Collected data
┄┄┄┄┄┄┄┄┄┄

-- ==== Sys2Proof/Machine/State.lean ====
section
/-! DEFINITION. The state of the device as plain data: every register, memory, queue and table the spec names, the queue of waiting commands, and the state right after reset. -/

namespace Sys2Proof.Machine

/-- Why a step can stop with a fault. No command of this model raises one: the spec gives every command an effect. -/
inductive Fault where
  /-- An access to a device physical address that Table 17.1 does not list, where no rule gives an effect.
  Raised by nobody at present; safe. -/
  | unmapped (dpa : Nat)
deriving DecidableEq, Repr

/-- Why a step can be refused. -/
inductive Refusal where
  /-- The command has no meaning in the model yet. Raised by its arm of `exec` only; safe. -/
  | notModelled (mnemonic : String)
deriving DecidableEq, Repr

/-- A sparse memory or table: sorted pairs of key and value, unlisted keys at a default. -/
abbrev SMap (α : Type) := List (Nat × α)

/-! The matrix core -/

/-- What an engine is doing (Table 5.6). -/
inductive EState where
  | halted
  | running
  | runAhead
  | waitQueue
  | lull
  | waitArray
  | faulted
deriving DecidableEq, Repr

/-- An active loop (R223): first and last instruction of the body, iterations, the iteration in progress, its index register. -/
structure Loop where
  start  : Nat
  last   : Nat
  count  : Nat
  iter   : Nat
  idxReg : Nat
deriving DecidableEq, Repr

/-- One engine of a core (R215, R216, R223). `popped` is the handle that the waiting instruction has already popped (R220), `got` the bytes
that a waiting PUT has already read (R153). -/
structure Engine where
  pc     : BitVec 12 := 0
  st     : EState := .halted
  sregs  : Vector Word 16 := Vector.replicate 16 0
  loops  : List Loop := []
  popped : Option Word := none
  got    : Bytes := []
  lost   : List Nat := []
deriving DecidableEq, Repr

/-- A place of a local queue: reserved by a transfer in flight, or an entry with its deferred fault (R140, R145). -/
inductive QSlot where
  | reserved (id : Nat)
  | entry (handle : Word) (fault : Nat) (pc : BitVec 12)
deriving DecidableEq, Repr

/-- A push an execute instruction owes to a queue, in issue order; `handle` is there once the instruction is complete (R221). -/
structure Push where
  id     : Nat
  handle : Option Word
deriving DecidableEq, Repr

/-- A local queue (R139 to R141): direction, depth and limit less 1, its places, and the pushes owed to it. -/
structure LQueue where
  exeToFet : Bool := false
  limitM1  : BitVec 5 := 0
  depthM1  : BitVec 6 := 0
  slots    : List QSlot := []
  pushes   : List Push := []
deriving DecidableEq, Repr

/-- The state of an accumulator bank (Table 2.9). -/
inductive BState where
  | idle
  | accumulating
  | readout
  | held
deriving DecidableEq, Repr

/-- An accumulator bank (R31 to R37): `cols` is the word that initialisation gave each column, `words` the words changed
since, keyed 256 × row + column. -/
structure Bank where
  st     : BState := .idle
  anchor : BitVec 10 := 0
  count  : Nat := 0
  cols   : List (BitVec 128) := []
  words  : SMap (BitVec 128) := []
deriving DecidableEq, Repr
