/-- The rank of ingest reads in R293's order, as the lists of waiting requests count it. -/
def ingestRank : Nat := 3

/-- The first waiting request of a rank, and the rest. -/
def State.takeBulk (s : State) (rank : Nat) : Option (ObReq × List ObReq) := pull (fun (q : ObReq) => q.who = .bulk rank) s.vcl.bulkQ

/-- The first waiting request of a rank posted, if it may leave. -/
def State.postBulk (s : State) (rank : Nat) : Option State :=
  match s.takeBulk rank with
  | some (q, r) =>
    let w := s.newReq q.who q.write q.own q.dpa q.len
    if s.tagFree && s.reqFits w then some (({ s with vcl := { s.vcl with bulkQ := r, sinceIngest := if rank = ingestRank then 0 else s.vcl.sinceIngest } } : State).postReq1 w) else none
  | none => none

/-- One issue in eight goes to ingest while it waits (R293). -/
def State.ingestTurn (s : State) : State :=
  if (s.takeBulk ingestRank).isNone then { s with vcl := { s.vcl with sinceIngest := 0 } }
  else if s.vcl.sinceIngest < 6 then { s with vcl := { s.vcl with sinceIngest := s.vcl.sinceIngest + 1 } }
  else match s.postBulk ingestRank with
    | some t => t
    | none => s

/-- A request that leaves. -/
def State.postReq (s : State) (q : VclReq) : State := (s.postReq1 q).ingestTurn

/-- A new request posted, if a tag, the credits and the writes before it let it. -/
def State.tryReq (s : State) (who : ReqWho) (write : Bool) (a n : Nat) : Option State :=
  let q := s.newReq who write false a n
  if s.tagFree && s.reqFits q then some (s.postReq q) else none

/-- A request that failed, of an engine whose requests one command stands for: counted and recorded (R294, R297). -/
def State.hostFailed (s : State) : State := ((s.count blkVCL 0x0280).stick blkVCL 0x0208 4).record blkVCL .none 0x0803

/-- Whether a request is one of Obinha's own. -/
def ReqWho.obinha : ReqWho → Bool
  | .cqEntry _ => true
  | .snapshot => true
  | .snapHead => true
  | .cmd .. => true
  | .fw => true
  | .bulk rank => rank = 0
  | .stream .. => false
  | .prefetch _ => false

/-- Whether a write of Obinha's awaits its WR_DONE: an interrupt leaves only after it (R291). -/
def State.writesOut (s : State) : Bool := s.vcl.reqs.any (fun q => q.write && q.who.obinha) || s.vcl.obReqs.any (·.write)

/-- The message of an interrupt (R292, Table 10.4). -/
def msiMsg (v : Nat) (a : Word) (d : BitVec 32) : VclMsg := ⟨0, "MSG_INT", [v, a.toNat, d.toNat], [], vclHdr 5 0 0 d.toNat a.toNat⟩

/-- A completion entry written to its ring, or an interrupt sent, if it may leave now; a completion entry does not wait for Obinha's other
writes, an interrupt does (R291). -/
def State.putOut (s : State) (m : OutMsg) : Option State :=
  match m with
  | .cq r i e =>
    let a := hostBase + 4096 * fld (s.reg blkCTL 0x0410 r.val) 12 52 + 32 * i
    let t := (s.send m).pokeN a e
    t.tryReq (.cqEntry r) true a e.length
  | .msi v a d => if !s.writesOut && s.maySend (msiMsg v a d) then some ((s.send m).vclPost (msiMsg v a d)) else none
  | _ => some (s.send m)

/-- Obinha's requests get tags in order; those that may leave do. -/
def State.pumpObinha (s : State) : State :=
  let rec go : Nat → State → State
    | 0, s => s
    | n + 1, s => match s.vcl.obReqs with
      | q :: r =>
        let w := s.newReq q.who q.write q.own q.dpa q.len
        if s.tagFree && s.reqFits w then go n (({ s with vcl := { s.vcl with obReqs := r } } : State).postReq w) else s
      | [] => s
  go s.vcl.obReqs.length s
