-- ==== Sys2Proof/Machine/Image.lean ====
section
/-! DEFINITION. Context images (R241, R333): their places in the image area of HBM, their bytes, and what a save writes, a parked window's line changes and a restore reads (R182, R209, R240). -/

namespace Sys2Proof.Machine

/-- A core as a save keeps it: without its program memories and its prefetches (R241). The array's gating is the core's, not the context's. -/
def Core.saved (k : Core) : Core :=
  { k with imemF := [], imemE := [], desc := [], run := none, prefetch := [], gate := .gated, groups := 0, leaving := none }

/-- A core that a save has left: its array stays as it was, for its hold (R138). -/
def Core.left (k : Core) : Core := { gate := k.gate, groups := k.groups }

/-- A core that no context has used: closed windows, an empty scratchpad. -/
def Core.fresh : Core := {}

/-- A core of a restored context: its windows closed, each one's generation advanced (R392). -/
def Core.restored : Core := { Core.fresh with wins := Core.fresh.wins.map (fun w => { w with gen := w.gen + 1 }) }

/-- A core's part of an image, by the core's place in its partition. -/
def Image.coreAt (m : Image) (i : Nat) : Core × List Word := m.cores.getD i (Core.fresh, [])
def Image.setCore (m : Image) (i : Nat) (v : Core × List Word) : Image :=
  { m with cores := (m.cores ++ List.replicate (i + 1 - m.cores.length) (Core.fresh, [])).set i v }

/-- A core's place in its partition. -/
def State.placeOf (s : State) (c : Fin 16) : Nat := c.val - s.parts[s.partOf c].first

/-! The layout (Table 12.3, Table 8.16) -/

/-- The size of a context image in bytes. -/
def imageSize (cores : Nat) : Nat := 1024 * (4 + 2824 * cores + 144)

/-- Where a core's record, scratchpad and banks lie in an image, and its sync area. -/
def recordAt (i : Nat) : Nat := 1024 * (4 + 2824 * i)
def spadAt (i : Nat) : Nat := recordAt i + 8192
def bankAt (i b : Nat) : Nat := recordAt i + 1024 * (776 + 1024 * b)
def syncAt (cores : Nat) : Nat := 1024 * (4 + 2824 * cores)

/-- CORE_ACC_BANK (Table 2.9). -/
def Bank.view (b : Bank) : Word :=
  let st := match b.st with
    | .idle => 0
    | .accumulating => 1
    | .readout => 2
    | .held => 3
  let marked := b.cols.any (fun w => markOf w ≠ 0) || b.words.any (fun w => markOf w.2 ≠ 0)
  BitVec.ofNat 64 (put st 30 2 + put (b2n marked) 28 1 + put b.count 10 18 + put b.anchor.toNat 0 10)

/-- EXE_STATE of CORE_ENGINE_STATUS (Table 5.6). -/
def EState.exeCode : EState → Nat
  | .halted => 0
  | .running => 1
  | .runAhead => 1
  | .waitQueue => 2
  | .lull => 3
  | .waitArray => 4
  | .faulted => 5

/-- What the record holds of an engine. -/
def Engine.fields (g : Engine) : List Nat :=
  g.pc.toNat :: g.st.exeCode :: (g.sregs.toList.drop 1).map (·.toNat) ++ g.loops.flatMap (fun l => [l.start, l.last, l.count, l.iter, l.idxReg])

/-- What the record holds of bindings and a staging, of matrix instructions, and of windows. -/
def Binding.fields (b : Binding) : List Nat := [b.layer, b.strand, b2n b.sel, b.deadline]
def Core.bindFields (k : Core) : List Nat :=
  k.bindQ.flatMap Binding.fields ++ (k.bind.map Binding.fields).getD []
    ++ (k.staging.map (fun t => [t.wfmt, t.blocks, t.slot, t.tag, b2n t.taken])).getD []
def Core.arrayFields (k : Core) : List Nat :=
  k.arrayQ.flatMap (fun j => [b2n j.diag, j.bank.val, b2n j.clear, b2n j.biasEn, j.biasSlot, j.actSlot, j.ySlot, j.k0, j.k, j.m, j.anchor.toNat, j.wfmt, j.afmt,
    b2n j.staged, j.pc.toNat, j.done.length])
def Core.winFields (k : Core) : List Nat := k.wins.toList.flatMap (fun w => [b2n w.opened, w.base.toNat, w.len.toNat, w.gen.toNat, w.count.toNat])

/-- Bytes cut or filled to a length. -/
def fitTo (n : Nat) (bs : Bytes) : Bytes := (fillTo n bs).take n

/-- A local queue's 64 entries (Table 6.5). -/
def LQueue.bytes (q : LQueue) : Bytes :=
  fitTo 512 (q.slots.flatMap (fun e => match e with
    | .entry h _ _ => toLe 8 h.toNat
    | .reserved _ => toLe 8 0))

/-- The scratchpad tags of a core, a bit for each slot in rising order. -/
def Core.tagBytes (k : Core) : Bytes :=
  (List.range 1536).map (fun i => BitVec.ofNat 8 ((List.range 8).map (fun j => put (b2n (mget (fun _ => false) k.full (8 * i + j))) j 1)).sum)

/-- The engine-state record of a core (Table 8.16): its parts in the table's order. The spec gives the size of each part; where it gives no layout
inside one, the part's bytes are an open function of what it holds (log entry 24). -/
def Core.record (k : Core) (pipes : List Word) : Bytes :=
  fitTo 8192 (fitTo 168 (Config.recordBytes 0 k.fet.fields) ++ fitTo 168 (Config.recordBytes 0 k.exe.fields) ++ fitTo 96 (Config.recordBytes 1 k.bindFields)
    ++ fitTo 128 (Config.recordBytes 2 k.arrayFields) ++ k.queues.toList.flatMap LQueue.bytes ++ fitTo 8 (k.queues.toList.map (fun q => BitVec.ofNat 8 q.slots.length))
    ++ toLe 8 ((pipes.zipIdx.map (fun p => put (fld p.1 0 1) p.2 1)).sum) ++ fitTo 256 (Config.recordBytes 3 k.winFields) ++ k.tagBytes
    ++ toLe 8 k.banks[0].view.toNat ++ toLe 8 k.banks[1].view.toNat)

/-- Bytes as a sparse map, and the words of a bank as one, 16 B each in rising order of row and column. -/
def sparseBytes (bs : Bytes) : SMap Byte := (bs.zipIdx.filter (fun p => p.1 ≠ 0)).map (fun p => (p.2, p.1))
def Bank.bytes (b : Bank) : SMap Byte :=
  ((List.range 65536).filter (fun k => b.get k ≠ 0)).flatMap (fun k => (sparseBytes (toLe 16 (b.get k).toNat)).map (fun p => (16 * k + p.1, p.2)))

/-- The sync area: the values in binding order, then each handle queue's 32 entries and its occupancy, the rest 0 (R333). -/
def syncBytes (values : List Word) (ghqs : List (List Word)) : Bytes :=
  fitTo 147456 (values.flatMap (fun w => toLe 8 w.toNat) ++ ghqs.flatMap (fun q => fitTo 256 (q.flatMap (fun h => toLe 8 h.toNat)) ++ toLe 8 q.length))

/-! Bytes in memory -/

/-- A range of memory that holds just what a sparse map gives. -/
def State.layBytes (s : State) (a n : Nat) (m : SMap Byte) : State :=
  let rest := s.mem.filter (fun c => decide (c.1 < a) || decide (a + n ≤ c.1))
  { s with mem := (m.filter (fun e => decide (e.1 < n))).foldl (fun l e => mset memDefault l (a + e.1) e.2) rest }

/-- A range of memory as a sparse map. -/
def State.sparseAt (s : State) (a n : Nat) : SMap Byte :=
  (s.mem.filter (fun c => decide (a ≤ c.1) && decide (c.1 < a + n))).map (fun c => (c.1 - a, c.2))

/-- Whole lines of HBM written afresh, with their traffic (R168, R377). -/
def State.layHbm (s : State) (a n : Nat) (m : SMap Byte) : State :=
  let s := (s.countHbm true a n).layBytes a n m
  { s with bad := s.bad.filter (fun b => decide (64 * b.1 + 64 ≤ a) || decide (a + n ≤ 64 * b.1)) }

/-! Saving -/

/-- The image's header: which bank areas hold data. -/
def Image.header (m : Image) : Bytes :=
  fitTo 4096 (Config.recordBytes 4 (m.cores.flatMap (fun k => [b2n (k.1.banks[0].st ≠ .idle), b2n (k.1.banks[1].st ≠ .idle)])))

/-- A core's part of an image written: the record, the scratchpad, and each bank that is not idle (R241). -/
def State.laySaved (s : State) (base i : Nat) (k : Core × List Word) : State :=
  let s := (s.layHbm (base + recordAt i) 8192 (sparseBytes (k.1.record k.2))).layHbm (base + spadAt i) 786432 k.1.spad
  forAll [0, 1] (fun (b : Fin 2) s => if k.1.banks[b].st = .idle then s else s.layHbm (base + bankAt i b.val) 1048576 k.1.banks[b].bytes) s

/-- The values of a context's bound objects, and its handle queues, as they stand (R209). -/
def boundObjs (x : Ctx) : List Nat :=
  match x.prog with
  | some g => (List.range g.cflags).map (768 + x.cflagBase + ·) ++ (List.range g.ctrs).map (8960 + x.ctrBase + ·)
      ++ (List.range g.bars.length).map (16128 + x.barBase + ·)
  | none => []

/-- The header and the sync area of a resident context's image written (R209, R333). -/
def State.saveSync (s : State) (id : Nat) : State :=
  match s.ctx? id with
  | some x =>
    let m := { x.img.getD {} with
      sync := (boundObjs x).map s.obj
      ghqs := x.ghqs.map (fun q => (s.ghq q).entries) }
    let s := s.setCtx id { x with img := some m }
    (s.layHbm x.imgBase 4096 (sparseBytes m.header)).layHbm (x.imgBase + syncAt s.parts[x.part].cores) 147456 (sparseBytes (syncBytes m.sync m.ghqs))
  | none => s

/-! Changes of a saved image -/

/-- Where an image's bytes are: in the image area, or in the host's buffer. -/
def Ctx.imgPlace (x : Ctx) : Nat := if x.imgAt = .host then hostBase + x.imgBuf else x.imgBase

/-- Bytes of a saved image written where it lies, HBM traffic counted there (R182, R168); whether they could be: a line that cannot be read is not written
in part (R377). -/
def State.imagePoke (s : State) (x : Ctx) (off : Nat) (bs : Bytes) (counted : Bool := true) : Bool × State :=
  if x.imgAt = .host then (true, s.pokeN (x.imgPlace + off) bs)
  else if counted then s.writeHbm (x.imgPlace + off) bs else s.writeLines (x.imgPlace + off) bs

/-- An image of a context that cannot be read or written (Table 14.2): the context faults, recorded at a core of its partition. -/
def State.imageLost (s : State) (id place : Nat) : State :=
  match s.ctx? id with
  | some x => s.faultCtx id (16 + s.parts[x.part].first + place) 0x1013
  | none => s

/-- What becomes of a write of an image. -/
def State.imagePoked (r : Bool × State) (id place : Nat) : State := if r.1 then r.2 else r.2.imageLost id place

/-- Lines written into a core's scratchpad as window arrivals: each slot's tag becomes full (Table 6.1). -/
def Core.putLines (k : Core) (slot : Nat) (bs : Bytes) : Core :=
  ((slotsOf (64 * slot) bs.length).foldl (fun k n => k.setFull n true) k).spadWr (64 * slot) bs

/-- Lines for a parked window: written into the saved image, with the tags of their slots (R182). -/
def State.parkedLines (s : State) (id place slot : Nat) (bs : Bytes) : State :=
  match s.ctx? id with
  | some x =>
    match x.img with
    | some m =>
      let (d, pipes) := m.coreAt place
      let d := d.putLines slot bs
      let s := s.setCtx id { x with img := some (m.setCore place (d, pipes)) }
      let (ok, s) := s.imagePoke x (spadAt place + 64 * slot) bs
      let (tags, s) := s.imagePoke x (recordAt place + 4928 + slot / 8)
        ((d.tagBytes.drop (slot / 8)).take ((slot + bs.length / 64 - 1) / 8 - slot / 8 + 1)) false
      State.imagePoked (ok && tags, s) id place
    | none => s
  | none => s

/-- A completion flag set in a saved image (R207, R208, R209): a pipeline flag of a core's part, or a bound flag of a context that is not resident.
A flag that is set already is an overrun, which faults a context of STRICT_SYNC (R193). A counter gains 1 (R195). -/
def State.imageFlag (s : State) (id place i : Nat) : State :=
  match s.ctx? id with
  | some x =>
    let m := x.img.getD {}
    let over_ := fun (s : State) (w : Word) =>
      if !bit w 0 then s
      else
        let s := (s.stick blkSYN 0x0200 (2 ^ x.part.val)).count blkSYN 0x0210
        if bit x.attr 1 then s.faultCtx id blkSYN 0x0201 else s.record blkSYN .none 0x0201 (s.errCtx (some id))
    if i < 768 then
      let (d, pipes) := m.coreAt place
      let pipes := pipes ++ List.replicate (48 - pipes.length) 0
      let w := pipes.getD (i % 48) 0
      let pipes := pipes.set (i % 48) (w ||| (if bit w 0 then 2 else 1))
      let awaited := m.waits.any (fun v => match v.kind with
        | .flagTake j | .flagTest j => decide (j = 48 * (s.parts[x.part].first + place) + i % 48)
        | _ => false)
      let s := s.setCtx id { x with img := some (m.setCore place (d, pipes)), met := x.met || awaited }
      let r := s.imagePoke x (recordAt place + 4664) (toLe 8 ((pipes.zipIdx.map (fun p => put (fld p.1 0 1) p.2 1)).sum)) false
      if r.1 then over_ r.2 w else State.imagePoked r id place
    else
      let flag := decide (objKind i = .flag)
      let n := if flag then i - 768 else ((x.prog.map (·.cflags)).getD 0) + (i - 8960)
      let w := m.sync.getD n 0
      let v := if flag then w ||| (if bit w 0 then 2 else 1) else withFld w 0 32 ((fld w 0 32 + 1) % 2 ^ 32)
      let s := s.setCtx id { x with img := some { m with sync := m.sync.set n v } }
      let r := s.imagePoke x (syncAt s.parts[x.part].cores + 8 * n) (toLe 8 v.toNat)
      if r.1 then (if flag then over_ r.2 w else r.2) else State.imagePoked r id 0
  | none => s

/-! Restoring -/

/-- A core's part of an image read from HBM; whether every line could be read (R377). -/
def State.readPart (s : State) (base i : Nat) (k : Core) : Bool × State :=
  let parts := [(base + recordAt i, 8192), (base + spadAt i, 786432)]
    ++ ([0, 1] : List (Fin 2)).flatMap (fun b => if k.banks[b].st = .idle then [] else [(base + bankAt i b.val, 1048576)])
  parts.foldl (fun (acc : Bool × State) r => let (ok, t) := acc.2.readHbm [] r.1 r.2; (acc.1 && ok, t)) (true, s)

/-- A whole image of a context laid out: header, cores and sync area. -/
def State.layImage (s : State) (x : Ctx) (cores : Nat) : State :=
  let m := x.img.getD {}
  let s := s.layHbm x.imgBase (imageSize cores) []
  let s := forAll (m.cores.zipIdx) (fun k s => s.laySaved x.imgBase k.2 k.1) s
  (s.layHbm x.imgBase 4096 (sparseBytes m.header)).layHbm (x.imgBase + syncAt cores) 147456 (sparseBytes (syncBytes m.sync m.ghqs))

/-- The bytes of an image that a save has written, as offset and length: what moves over VCL with it (R333). -/
def Image.parts (m : Image) (cores : Nat) : List (Nat × Nat) :=
  [(0, 4096)] ++ (List.range cores).flatMap (fun i =>
    [(recordAt i, 794624)] ++ ([0, 1] : List (Fin 2)).flatMap (fun b => if (m.coreAt i).1.banks[b].st = .idle then [] else [(bankAt i b.val, 1048576)]))
    ++ [(syncAt cores, 147456)]

/-- An image copied from the image area to the host's buffer, or back, its traffic counted on both sides (R284, R293, R296); whether it could be read: no part
with an unreadable line is passed on (R376). -/
def State.moveImage (s : State) (m : Image) (cores base buf : Nat) (out : Bool) : Bool × State :=
  (m.parts cores).foldl (fun (acc : Bool × State) r =>
    let s := acc.2
    let (src, dst) := if out then (base + r.1, hostBase + buf + r.1) else (hostBase + buf + r.1, base + r.1)
    let bytes := s.sparseAt src r.2
    let (ok, s) := if out then s.readHbm [] src r.2 else (true, s)
    if !ok then (false, s)
    else (acc.1, (if out then s.layBytes dst r.2 bytes else s.layHbm dst r.2 bytes).hostMoved out (hostBase + buf + r.1) r.2 2)) (true, s)

/-- The scratchpads and the sync values of an image as its bytes now hold them: a host may have changed them in its buffer. -/
def State.rereadImage (s : State) (m : Image) (cores base : Nat) : Image :=
  let word := fun (o : Nat) => BitVec.ofNat 64 (leNat (s.peekN (base + syncAt cores + o) 8))
  let n := m.sync.length
  { m with
    cores := m.cores.zipIdx.map (fun k => ({ k.1.1 with spad := s.sparseAt (base + spadAt k.2) 786432 }, k.1.2))
    sync := (List.range n).map (fun i => word (8 * i))
    ghqs := (List.range m.ghqs.length).map (fun q =>
      (List.range (min 32 (word (8 * n + 264 * q + 256)).toNat)).map (fun i => word (8 * n + 264 * q + 8 * i))) }

/-- The first free place of an image's size in the image area (R330; DESIGN CHOICE, log entry 24). -/
def State.imageFit (s : State) (id cores : Nat) : Option Nat :=
  let used := (s.ctxs.filter (fun x => decide (x.1 ≠ id) && decide (x.2.imgBase ≠ 0))).map (fun x => (x.2.imgBase, imageSize s.parts[x.2.part].cores))
  let n := imageSize cores
  minBy (fun a => a) ((imagesBase :: used.map (fun u => u.1 + u.2)).filter (fun a => decide (a + n ≤ ckptBase) && used.all (fun u => !overlap a n u.1 u.2)))

end Sys2Proof.Machine
end

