-- ==== Sys2Proof/Machine/Links.lean ====
section
/-! DEFINITION. The fabric and twin links (09_fabric): roles and ports (R246, R455), states (R247), flits and replay (R249, R250), the handshake and rekeying (R252, R253), HELLO (R268), link adaptation (R403), and the time tree (R269, R270). -/

namespace Sys2Proof.Machine

/-! Roles and ports (R246, R455) -/

/-- A bank's port that names a link. -/
def RBank.portOf (b : RBank) (l : Nat) : Option (Nat × PortEnt) :=
  (b.ports.zipIdx.find? (fun p => p.1.valid && l < 18 && bit p.1.links l)).map (fun p => (p.2, p.1))

/-- Whether a link is in the port map of a live bank. -/
def State.isGeneral (s : State) (l : Nat) : Bool := s.fab.banks.toList.any (fun b => b.live && (b.portOf l).isSome)

/-- The partition in whose rim a link is a port's link, and whether the port is the counter-clockwise one. -/
def State.rimPort (s : State) (l : Nat) : Option (Fin 4 × Bool) :=
  if 18 ≤ l then none
  else (List.finRange 4).findSome? (fun p =>
    if s.rims[p].phase = .none then none
    else if bit s.rims[p].cw l then some (p, false) else if bit s.rims[p].ccw l then some (p, true) else none)

/-- ROLE of a link: 0 general, 1 rim, 2 rim-reserved, 3 twin (R455). -/
def State.role (s : State) (l : Nat) : Nat :=
  if 18 ≤ l then 3 else if s.isGeneral l then 0 else if (s.rimPort l).isSome then 1 else 2

/-- PORT and DIR of a link in the injection bank's port map (R455). -/
def State.portDir (s : State) (l : Nat) : Nat × Nat :=
  match (s.fab.banks[s.fab.inj]).portOf l with
  | some (n, e) => (n, e.dir.toNat)
  | none => (0, 7)

/-! Receive buffers and flow control (R104, R249, R262) -/

/-- The bytes of the frame or packet at the front of a KIND's bytes: 0 for the fill after the last one of a flit. -/
def unitLen (kind : Nat) (b : Bytes) : Nat :=
  if zeroAt b 0 16 then 0 else if kind = 5 then (16 + leAt b 0 4 + 15) / 16 * 16 else 16 + 64 * (leAt b 6 2 % 64 + 1)

/-- The fill at the front of some bytes dropped, in units of 16 B. -/
def dropFill (b : Bytes) : Bytes :=
  let rec go : Nat → Bytes → Bytes
    | 0, b => b
    | n + 1, b => if b ≠ [] && zeroAt b 0 16 then go n (b.drop 16) else b
  go (b.length / 16 + 1) b

/-- Whether bytes end within a frame or packet. -/
def cutShort (kind : Nat) (b : Bytes) : Bool :=
  let rec go : Nat → Bytes → Bool
    | 0, b => !b.isEmpty
    | n + 1, b =>
      if b.isEmpty then false
      else let m := unitLen kind b
           if m = 0 then go n (b.drop 16) else decide (b.length < m) || go n (b.drop m)
  go (b.length / 16 + 1) b

/-- What a link's receive buffer of a KIND holds: what nothing has taken yet, and on a general link the packets that wait in the router. -/
def State.heldRx (s : State) (l : Fin 20) (kind : Nat) : Nat :=
  (mget (fun _ => []) s.links[l].rxStream kind).length
    + ((s.fab.queue.filter (fun r => r.input = some l && r.kind = kind)).map (fun r => 16 + r.pkt.payload.length)).sum

/-- Flow control that a receive buffer signals: OFF from 32 KiB on, ON again from 16 KiB down (R104, R262). On a link that is not
general the bit for KIND 5 stands in place 0 (R249). -/
def Link.flow (k : Link) (kind held : Nat) : Link :=
  let b : Nat := if kind = 5 then 0 else kind
  if 32768 ≤ held then { k with fcOut := k.fcOut &&& ~~~ (1#5 <<< b) }
  else if held ≤ 16384 then { k with fcOut := k.fcOut ||| (1#5 <<< b) }
  else k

┄┄┄┄┄┄┄┄┄┄

> **WHAT THIS TASK INVOLVES**:
Answer with nothing but the count of lines in the entries that hold the word "popped".

> **YOUR RESPONSE**:
2